# Staying dry while snaking



## Yoram Manzur (Sep 17, 2009)

I have just started making drain cleaning a big part of my service and I was wondering how most of the experienced drain cleaning guys keep their machines and themselves dry during the rain while snaking main lines and any outside cleanouts or other drains. Look forward to finding out. The 10x10 easyups are too big


----------



## UnclogNH (Mar 28, 2009)

Yoram Manzur said:


> I have just started making drain cleaning a big part of my service and I was wondering how most of the experienced drain cleaning guys keep their machines and themselves dry during the rain while snaking main lines and any outside cleanouts or other drains. Look forward to finding out. The 10x10 easyups are too big


I don't like snaking in the rain..Not because I may get wet.
I'm just to dam lazy to set up a tent


----------



## AKdaplumba (Jan 12, 2010)

Your a plumber, your suppose to get wet:laughing:


----------



## ROCKSTARPLUMBER (Dec 14, 2008)

Dont melt sweety. Make sure your machine has a good ground, and you should be golden. I would like to fire a guy like you one day.


----------



## Yoram Manzur (Sep 17, 2009)

Ouch. Those replys were harsh. It's not me I'm worried about it is my machines.


----------



## robthaplumber (Jan 27, 2010)

:laughing::laughing::laughing::laughing:


----------



## 1703 (Jul 21, 2009)

Yoram Manzur said:


> Ouch. Those replys were harsh. It's not me I'm worried about it is my machines.
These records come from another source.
def fDiv (f : Fmt) (rm : RM) (a b : Nat) : Nat × FF :=
  match nanOf f [a, b] with
  | some r => r
  | none =>
    match f.val a, f.val b with
    | .inf _, .inf _ => (f.canonNan, fNV)
    | .inf sa, .fin nb _ _ => (f.pack (sa != nb) f.inf, 0)
    | .fin na _ _, .inf sb => (f.pack (na != sb) 0, 0)
    | .fin na ma ea, .fin nb mb eb =>
      if mb = 0 then
        if ma = 0 then (f.canonNan, fNV) else (f.pack (na != nb) f.inf, fDZ)
      else
        let n := ma * 2 ^ 64
        roundTo f rm true (na != nb) (n / mb) (ea - eb - 64) (n % mb != 0)
    | _, _ => (f.canonNan, 0)

/-- The integer square root, bit by bit: `n` candidate bits remain. -/
def isqrtN : Nat → Nat → Nat → Nat
  | 0, _, r => r
  | n + 1, x, r =>
    let t := r + 2 ^ n
    isqrtN n x (if t * t ≤ x then t else r)

def fSqrt (f : Fmt) (rm : RM) (a : Nat) : Nat × FF :=
  match nanOf f [a] with
  | some r => r
  | none =>
    match f.val a with
    | .inf s => if s then (f.canonNan, fNV) else (f.inf, 0)
    | .fin s m e =>
      if m = 0 then (f.pack s 0, 0)
      else if s then (f.canonNan, fNV)
      else
        let odd := e % 2 != 0
        let x := (if odd then 2 * m else m) * 2 ^ 64
        let r := isqrtN 48 x 0
        roundTo f rm true false r ((if odd then e - 1 else e) / 2 - 32) (r * r != x)
    | .nan => (f.canonNan, 0)

/-- Whether a is below b, for operands that are no NaN; −0 is below +0 when `zeros` is set (R41). -/
def fLess (f : Fmt) (zeros : Bool) (a b : Nat) : Bool :=
  let ma := a % 2 ^ f.signBit
  let mb := b % 2 ^ f.signBit
  if ma = 0 && mb = 0 then zeros && f.neg a && !f.neg b
  else match f.neg a, f.neg b with
    | true, true => mb < ma
    | true, false => true
    | false, true => false
    | false, false => ma < mb

/-- Minimum and maximum (R41). -/
def fMinMax (f : Fmt) (mx : Bool) (a b : Nat) : Nat × FF :=
  match nanOf f [a, b] with
  | some r => r
  | none => (if fLess f true a b == mx then b else a, 0)

/-- The comparison relations of R42. -/
inductive Rel where
  | eq | ne | lt | le
deriving DecidableEq, Repr

def fCmp (f : Fmt) (r : Rel) (a b : Nat) : Bool × FF :=
  if f.isNan a || f.isNan b then (r == .ne, if f.isSnan a || f.isSnan b then fNV else 0)
  else
    let lt := fLess f false a b
    let gt := fLess f false b a
    (match r with
     | .eq => !lt && !gt
     | .ne => lt || gt
     | .lt => lt
     | .le => !gt, 0)

/-- A NaN of `f` in format `g` (R33). -/
def nanConv (f g : Fmt) (x : Nat) : Nat :=
  match g.sp with
  | .ieee =>
    let fr := f.frac x
    let kept := if g.fbits ≤ f.fbits then fr / 2 ^ (f.fbits - g.fbits) else fr * 2 ^ (g.fbits - f.fbits)
    g.quiet (g.pack (f.neg x) (g.expAll * 2 ^ g.fbits + kept))
  | _ => g.pack (f.neg x) g.canonNan

/-- Conversion between floating-point types outside MX conversion (R33, R37, R38). -/
def fConv (f g : Fmt) (rm : RM) (sate4 : Bool) (x : Nat) : Nat × FF :=
  match f.val x with
  | .nan => (nanConv f g x, if f.isSnan x then fNV else 0)
  | .inf s =>
    match g.sp with
    | .ieee => (g.pack s g.inf, 0)
    | _ => if sate4 then (g.pack s g.maxFinite, fOF ||| fNX) else (g.pack s g.canonNan, fNV)
  | .fin s m e => roundTo g rm sate4 s m e false

/-- Float to INT32 (R38). -/
def fToI32 (rm : RM) (x : Nat) : Nat × FF :=
  match fp32.val x with
  | .nan => (0, fNV)
  | .inf s => (if s then 0x80000000 else 0x7FFFFFFF, fNV)
  | .fin s m e =>
    let (n, ix) := roundAt rm s m e 0 false
    if s then (if 2 ^ 31 < n then (0x80000000, fNV) else (ofSint 32 (-(n : Int)), if ix then fNX else 0))
    else (if 2 ^ 31 ≤ n then (0x7FFFFFFF, fNV) else (n, if ix then fNX else 0))

/-- INT32 to float (R38). -/
def i32ToF (rm : RM) (x : Nat) : Nat × FF := roundDy fp32 rm true false ⟨sint 32 x, 0⟩

/-- VADDP (R43), flags of the first output (R45). -/
def twoSum (a b : Nat) : Nat × Nat × FF :=
  match nanOf fp32 [a, b] with
  | some (r, fl) => (r, r, fl)
  | none =>
    let (s, fl) := fAdd fp32 .near a b
    match fp32.val a, fp32.val b, fp32.val s with
    | .fin na ma ea, .fin nb mb eb, .fin ns ms es =>
      (s, (roundDy fp32 .near true false
        (((dyOf na ma ea).add (dyOf nb mb eb)).add (dyOf (!ns) ms es))).1, fl)
    | _, _, .nan => (fp32.canonNan, fp32.canonNan, fl)
    | _, _, _ => (s, 0, fl)

/-- VMULP (R44), flags of the first output (R45). -/
def twoProd (a b : Nat) : Nat × Nat × FF :=
  match nanOf fp32 [a, b] with
  | some (r, fl) => (r, r, fl)
  | none =>
    let (p, fl) := fMul fp32 .near a b
    match fp32.val a, fp32.val b, fp32.val p with
    | .fin na ma ea, .fin nb mb eb, .fin np mp ep =>
      (p, (roundDy fp32 .near true false
        ((dyOf (na != nb) (ma * mb) (ea + eb)).add (dyOf (!np) mp ep))).1, fl)
    | _, _, .nan => (fp32.canonNan, fp32.canonNan, fl)
    | _, _, _ => (p, 0, fl)

/-! ### Exact terms: the group rule, the pair rule and reductions -/

/-- The exact product of two values; zero times infinity makes the result NaN (R46). -/
def Val.mul : Val → Val → Val
  | .fin na ma ea, .fin nb mb eb => .fin (na != nb) (ma * mb) (ea + eb)
  | .inf sa, .inf sb => .inf (sa != sb)
  | .inf sa, .fin nb mb _ => if mb = 0 then .nan else .inf (sa != nb)
  | .fin na ma _, .inf sb => if ma = 0 then .nan else .inf (na != sb)
  | _, _ => .nan

/-- A value times an E8M0 scale (R29). -/
def Val.scale (v : Val) (x : Nat) : Val :=
  if x = 255 then .nan
  else match v with
    | .fin n m e => .fin n m (e + (x : Int) - 127)
    | w => w

def Val.isNegZero : Val → Bool
  | .fin n m _ => m = 0 && n
  | _ => false

/-- The special cases of R46, in order; `none` when every term is finite. DEDUCED, log entry 20. -/
def specialSum (ts : List Val) : Option Nat :=
  if ts.any (fun t => t == .nan) then some fp32.canonNan
  else if ts.any (fun t => t == .inf false) && ts.any (fun t => t == .inf true) then some fp32.canonNan
  else if ts.any (fun t => t == .inf false) then some fp32.inf
  else if ts.any (fun t => t == .inf true) then some (fp32.pack true fp32.inf)
  else none

/-- The largest exponent of a leading bit among the nonzero terms. -/
def maxLead (ts : List Val) : Option Int :=
  ts.foldl (fun acc t =>
    match t with
    | .fin _ m e =>
      if m = 0 then acc
      else match acc with
        | none => some (leadExp m e)
        | some b => some (if b < leadExp m e then leadExp m e else b)
    | _ => acc) none

/-- A term cut to a multiple of 2^q, toward zero on the magnitude. -/
def cutAt (q : Int) : Val → Dy
  | .fin n m e =>
    dyOf n (if e ≥ q then m * 2 ^ (e - q).toNat else m / 2 ^ (q - e).toNat) q
  | _ => ⟨0, q⟩

def sumDy (ds : List Dy) : Dy := ds.foldl Dy.add ⟨0, 0⟩

/-- The tile group rule for one output element (R46); `acc` is absent with ACC = 0 (R64). −0 comes only of terms that are
all −0. DEDUCED, log entry 20. -/
def groupRule (products : List Val) (acc : Option Nat) : Nat :=
  let ts := products ++ (match acc with
    | some c => [fp32.val c]
    | none => [])
  match specialSum ts with
  | some r => r
  | none =>
    match maxLead ts with
    | none => if !ts.isEmpty && ts.all Val.isNegZero then fp32.pack true 0 else 0
    | some e =>
      let r := (roundDy fp32 .near true false (sumDy (ts.map (cutAt (e - 26))))).1
      if r = fp32.pack true 0 then 0 else r

/-- The exact value of a finite term. -/
def exactOf : Val → Dy
  | .fin n m e => dyOf n m e
  | _ => ⟨0, 0⟩

/-- The pair rule for one output element (R49): hi' and lo'. A sum below zero that rounds to zero gives −0, in hi' and in lo': the
model's choice. DEDUCED, log entry 20. DESIGN CHOICE, log entry 86. -/
def pairRule (products : List Val) (acc : Option (Nat × Nat)) : Nat × Nat :=
  let as := match acc with
    | some (h, l) => [fp32.val h, fp32.val l]
    | none => []
  match specialSum (products ++ as) with
  | some r => (r, if fp32.isNan r then r else 0)
  | none =>
    let ps := match maxLead products with
      | none => []
      | some e => products.map (cutAt (e - 26))
    let s := sumDy (ps ++ as.map exactOf)
    if s.m = 0 then
      (if !(products ++ as).isEmpty && (products ++ as).all Val.isNegZero then fp32.pack true 0 else 0, 0)
    else
      let hi := (roundDy fp32 .near true false s).1
      if fp32.isInf hi then (hi, 0)
      else
        let d := exactOf (fp32.val hi)
        (hi, (roundDy fp32 .near true false (s.add ⟨-d.m, d.e⟩)).1)

/-- An exact integer cut to INT32 once (R47, R51, R157). -/
def sat32 (i : Int) : Nat :=
  ofSint 32 (if i < -(2 ^ 31 : Int) then -(2 ^ 31) else if (2 ^ 31 : Int) - 1 < i then 2 ^ 31 - 1 else i)

/-- A reduction of floating-point contributions of format `f` (R50); `mean` divides by `n`. -/
def reduceF (f : Fmt) (mean : Bool) (n : Nat) (xs : List Nat) : Nat :=
  let ts := xs.map f.val
  if ts.any (fun t => t == .nan) then f.canonNan
  else if ts.any (fun t => t == .inf false) && ts.any (fun t => t == .inf true) then f.canonNan
  else if ts.any (fun t => t == .inf false) then f.inf
  else if ts.any (fun t => t == .inf true) then f.pack true f.inf
  else
    let s := sumDy (ts.map exactOf)
    if s.m = 0 then (if !ts.isEmpty && ts.all Val.isNegZero then f.pack true 0 else 0)
    else if mean then
      let k := s.m.natAbs * 2 ^ 64
      (roundTo f .near true (s.m < 0) (k / n) (s.e - 64) (k % n != 0)).1
    else (roundDy f .near true false s).1

/-- A reduction of INT32 contributions (R51). -/
def reduceI (mean : Bool) (n : Nat) (xs : List Nat) : Nat :=
  let s := (xs.map (sint 32)).foldl (· + ·) 0
  if mean && n != 0 then
    let q := s.natAbs / n
    let r := s.natAbs % n
    let m := if 2 * r > n || (2 * r == n && q % 2 == 1) then q + 1 else q
    sat32 (if s < 0 then -(m : Int) else m)
  else sat32 s

/-! ### MX blocks -/

/-- The element types of MX conversion: format and emax, or MXINT8 (R39). -/
inductive MxElem where
  | flt (f : Fmt) (emax : Nat)
  | int8
deriving DecidableEq, Repr

/-- The six MX types in the order of their func codes (R156). -/
def mxElem (t : Nat) : MxElem :=
  match t with
  | 0 => .flt e4m3 8
  | 1 => .flt e5m2 15
  | 2 => .flt e3m2 4
  | 3 => .flt e2m3 2
  | 4 => .flt e2m1 2
  | _ => .int8

def MxElem.bits : MxElem → Nat
  | .flt f _ => f.width
  | .int8 => 8

/-- One element scaled by 2^(127 − x) (R39): its code, and whether it is inexact. -/
def mxRound (t : MxElem) (neg : Bool) (m : Nat) (e : Int) : Nat × Bool :=
  match t with
  | .int8 =>
    let (n, ix) := roundAt .near neg m (e + 6) 0 false
    let c := if 127 < n then 127 else n
    (ofSint 8 (if neg then -(c : Int) else c), ix || 127 < n)
  | .flt f _ =>
    let (r, fl) := roundTo { f with sp := .absent } .near true neg m e false
    let mag := r % 2 ^ f.signBit
    (f.pack neg (if f.maxFinite < mag then f.maxFinite else mag), fl &&& fNX != 0 || f.maxFinite < mag)

/-- Conversion of one block of 32 values of format `f` (R39): scale, elements, flags. -/
def mxBlock (f : Fmt) (t : MxElem) (v : List Nat) : Nat × List Nat × FF :=
  if v.any (fun x => f.isNan x || f.isInf x) then (255, v.map (fun _ => 0), fNV)
  else
    let vs := v.map f.val
    let emax : Int := match t with
      | .flt _ k => k
      | .int8 => 0
    let es : Int := match maxLead vs with
      | none => -127
      | some e => e - emax
    let x : Int := if es + 127 < 0 then 0 else if 254 < es + 127 then 254 else es + 127
    let els := vs.map (fun w =>
      match w with
      | .fin n m e => mxRound t n m (e + 127 - x)
      | _ => (0, false))
    (x.toNat, els.map (·.1), if els.any (·.2) then fNX else 0)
Visqeen and a few bricks to hold it down.

You may want to cut a hole in the visqueen so you can breathe, tho.


----------



## user2090 (Sep 26, 2009)

I don't snake in a steady rain. I will in light stuff, or a drizzle. Not enough money out there to killed over. I also carry rubber mats, and will cover the machine to protect it, but that is few and far between.


----------



## SewerRatz (Apr 25, 2009)

This is what I use, it takes less than 60 seconds to set up


----------



## Yoram Manzur (Sep 17, 2009)

Hey SewerRatz where can I get that tent and what is it called. That is exactly what I was envisioning but for the life of me I couldn't find it


----------



## SewerRatz (Apr 25, 2009)

Here is a green one http://airdistributionconcepts.thomasnet.com/item/all-categories/hvac-tent/item-1005?&forward=1

and a slightly larger version from an ebay store http://cgi.ebay.com/ws/eBayISAPI.dll?ViewItem&item=280444627240&rvr_id=&crlp=1_263602_263622&UA=%3F*I7&GUID=54289f011260a0266b50f2c0ffc4052f&itemid=280444627240&ff4=263602_263622

Here is a decent work tent as well. http://www.labsafety.com/ALLEGRO-Fire-Resistant-Work-Tent-7H-x-6W-x-6D_s_122889/Confined-Space-Acces_24531271/?CID=9PP001

http://greensafetysupply.com/allegrostandardworktent9453-661tent.aspx

Here is a video of how easy these tents go up.The second tent that he shows how to set up is the one I own. http://www.allegrosafety.com/video_v2/video_flv.php?video=CSE_Tents

http://greensafetysupply.com/allegrostandardworktent9453-661tent.aspx


----------



## retired rooter (Dec 31, 2008)

I get customer to pull cleanout let it run out in yard until rain stops, or I will go by and remove cap for them. I WONT RUN my gorlitx in the rain even with ground faults at both end of cord and 1 built into machine, (never have never will) maybe if I get started and its just a drizzel then I will finish job


----------



## breid1903 (Feb 8, 2009)

oh what the hell. i'm also an electrician. i get shocked . whats the big deal? i do keep the motors on the machines dry. water ain't good on them. i ain't sugar, i wont melt. i wear a raincoat. i'm to cheap to do as ratz suggests. maybe not smarth enough either. breid.......... :rockon:


----------



## Leviathan (Mar 14, 2010)

ROCKSTARPLUMBER said:


> Dont melt sweety. Make sure your machine has a good ground, and you should be golden. I would like to fire a guy like you one day.


No doubt about it.


----------



## kentdmo (Dec 15, 2008)

it's just water


----------



## mssp (Dec 15, 2009)

Colgar said:


> Visqeen and a few bricks to hold it down.
> 
> You may want to cut a hole in the visqueen so you can breathe, tho.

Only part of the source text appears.